Output only the lines of the entries that follow, starting at the one with "decode (.words [0x00010110, 0x00000001])" and running down to the one with "len → len ≤ 9 →", both included and unchanged.

-- Exercise materials follows --

-- ==== Sys2Proof/Certificates/Slice0/Obligations.lean ====
section
/-! DEFINITION. The statements for the provers. Each docstring names the rules of spec/ it rests on; OBLIGATIONS.json lists
them. `log <n>` is a row of notes/assumptions/. -/

open Sys2Proof
open Sys2Proof.Machine

/-! ### Encoding and decoding -/

/-- R75-R80, R84, R85: decoding an encoded instruction gives it back, with every operand at every value its encoding
admits. A command needs no well-formedness: its unread fields are kept. -/
def Obligations.DecodeInvertsEncode : Prop :=
  ∀ i : Instr, (i.isToken = true → i.WellFormed) → decode (encode i) = .ok i

/-- R84, R85: no bit of a command's words is dropped: the words read are the instruction's words, the rest follow. -/
def Obligations.CommandWordsReadBack : Prop :=
  ∀ (ws : List Word) (i : Instr) (rest : List Word),
    decodeCommand ws = .ok (i, rest) → i.isToken = false ∧ commandWords i ++ rest = ws

/-- R81, R120, R134: the token decoder gives only well-formed tokens, reads at least one source byte, keeps `cbLeft` in
0..8 and leaves the output position alone. That a token reads a byte is the spec's inference (R134). -/
def Obligations.DecodedTokenIsWellFormed : Prop :=
  ∀ (src : Nat → Option Byte) (c c' : DecodeCursor) (i : Instr),
    decodeToken src c = .ok (i, c') →
      i.isToken = true ∧ i.WellFormed ∧ c.srcPos < c'.srcPos ∧ c'.dstPos = c.dstPos ∧ (c.cbLeft ≤ 8 → c'.cbLeft ≤ 8)

/-- R82: the first row whose `K & mask = match` wins, and its fields are the key's; the data byte that the key does not
number is 0 here. How a key is laid out as a stream is the model's choice (log 7). The spec marks the key as its
inference (R82). -/
def Obligations.TokenKeySelectsRow : Prop :=
  ∀ k : BitVec 18, decodeTableWord 24 k.toNat = some (
    if k &&& 0x3FFFF = 0x2 then Instr.endStream
    else if k &&& 0x1F = 0x2 then Instr.lcopyt (k.extractLsb' 5 13) 0
    else if k &&& 0x3 = 0x2 then Instr.lcopyh (k.extractLsb' 2 3) (k.extractLsb' 5 13)
    else if k &&& 0x3 = 0x0 then Instr.scopy (lengthBits (k.getLsbD 2) (k.getLsbD 3)) 0
    else Instr.lit 0)

/-- Words written out from R75, R84, R85 decode to the instructions they stand for (95_test_vectors.md). -/
def Obligations.WrittenWordsDecode : Prop :=
  decode (.stream [0x02, 0x00, 0x00]) = .ok .endStream ∧
  decode (.stream [0x01, 0x41]) = .ok (.lit 0x41) ∧
  decode (.stream [0x0C, 0xFF]) = .ok (.scopy 3 0xFF) ∧
  decode (.stream [0x02, 0xB7, 0xFF]) = .ok (.lcopyh 7 8182) ∧
  decode (.stream [0x02, 0xB0, 0xFF, 0x09]) = .ok (.lcopyt 8182 0x09) ∧
  decode (.words [0x00000003, 0x2000, 10]) = .ok (.prsSize 0 0 0x2000 10) ∧
  decode (.words [0x00010110, 0x00000001]) = .ok (.cipherCreateKeys 1 1 1)

/-- R76-R78: the compressor's long-form bytes carry `q = dist + 8192`, which R77 inverts, with the length code or length
byte; the short form's byte carries `dist + 256`. The spec marks the inversion as its inference (R78). -/
def Obligations.OperandBytesInvert : Prop :=
  (∀ (dist : Int) (len : Nat), -8192 ≤ dist → dist ≤ -1 → 3 ≤ len → len ≤ 9 →
    let v := le16 (headerByte0 dist len) (longByte1 dist)
    ((distanceCode v).toNat : Int) = dist + 8192 ∧ longDistance (distanceCode v) = dist ∧
      headerLength (lengthCode v) = len) ∧
  (∀ (dist : Int) (len : Nat), -8192 ≤ dist → dist ≤ -1 → 1 ≤ len → len ≤ 256 →
    let v := le16 (trailerByte0 dist) (longByte1 dist)
    ((distanceCode v).toNat : Int) = dist + 8192 ∧ longDistance (distanceCode v) = dist ∧
      lengthCode v = 0 ∧ trailerLength (trailerByte2 len) = len) ∧
  (∀ dist : Int, -256 ≤ dist → dist ≤ -1 →
    ((shortDistanceByte dist).toNat : Int) = dist + 256 ∧ shortDistance (shortDistanceByte dist) = dist)

/-! ### The step -/

/-- R8, R84: when the issued words decode to a command, the step takes its words from the port and runs it. The port is
the model's (log 5). -/
def Obligations.StepRunsIssuedCommand : Prop :=
  ∀ (s : State) (i : Instr) (rest : List Word), s.job = none → decodeCommand s.port = .ok (i, rest) →
    step s = exec i (s.withPort rest)

/-- R122: when the bytes at the walk's cursor decode to a token, the step moves the cursor past its bits and bytes and
runs it (log 6). -/
def Obligations.StepRunsStreamToken : Prop :=
  ∀ (s : State) (w : Walk) (i : Instr) (dc : DecodeCursor), s.job = some (.decode w) → w.valid s.cfg = true →
    decodeToken (w.source s.mem) w.dc = .ok (i, dc) →
    step s = exec i (s.withJob (some (.decode { w with dc := dc })))

/-- R121, R203: a token that reads past `srcLen` ends the command with `MalformedCompressedStream`. -/
def Obligations.ExhaustedStreamIsMalformed : Prop :=
  ∀ (s : State) (w : Walk) (e : DecodeError), s.job = some (.decode w) → w.valid s.cfg = true →
    decodeToken (w.source s.mem) w.dc = .error e →
    ∃ t, step s = .next t ∧ endsInError 0x02 w.dst s t

/-- R213: between commands the block is idle and all state persists. R85: an unassigned code is refused. That an
incomplete command waits is the model's choice (log 5). -/
def Obligations.PortIdleOrUnassigned : Prop :=
  (∀ s : State, s.job = none → s.port = [] → step s = .next s) ∧
  (∀ (s : State) (cw : Word) (ws : List Word), s.job = none → s.port = cw :: ws →
    cwOp cw ∉ [0x01, 0x02, 0x03, 0x10, 0x11, 0x12, 0x13] → step s = .refused .unassignedOp)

-- Exercise materials concluded --

■ **Response to the exercise**:
  decode (.words [0x00010110, 0x00000001]) = .ok (.cipherCreateKeys 1 1 1)

/-- R76-R78: the compressor's long-form bytes carry `q = dist + 8192`, which R77 inverts, with the length code or length
byte; the short form's byte carries `dist + 256`. The spec marks the inversion as its inference (R78). -/
def Obligations.OperandBytesInvert : Prop :=
  (∀ (dist : Int) (len : Nat), -8192 ≤ dist → dist ≤ -1 → 3 ≤ len → len ≤ 9 →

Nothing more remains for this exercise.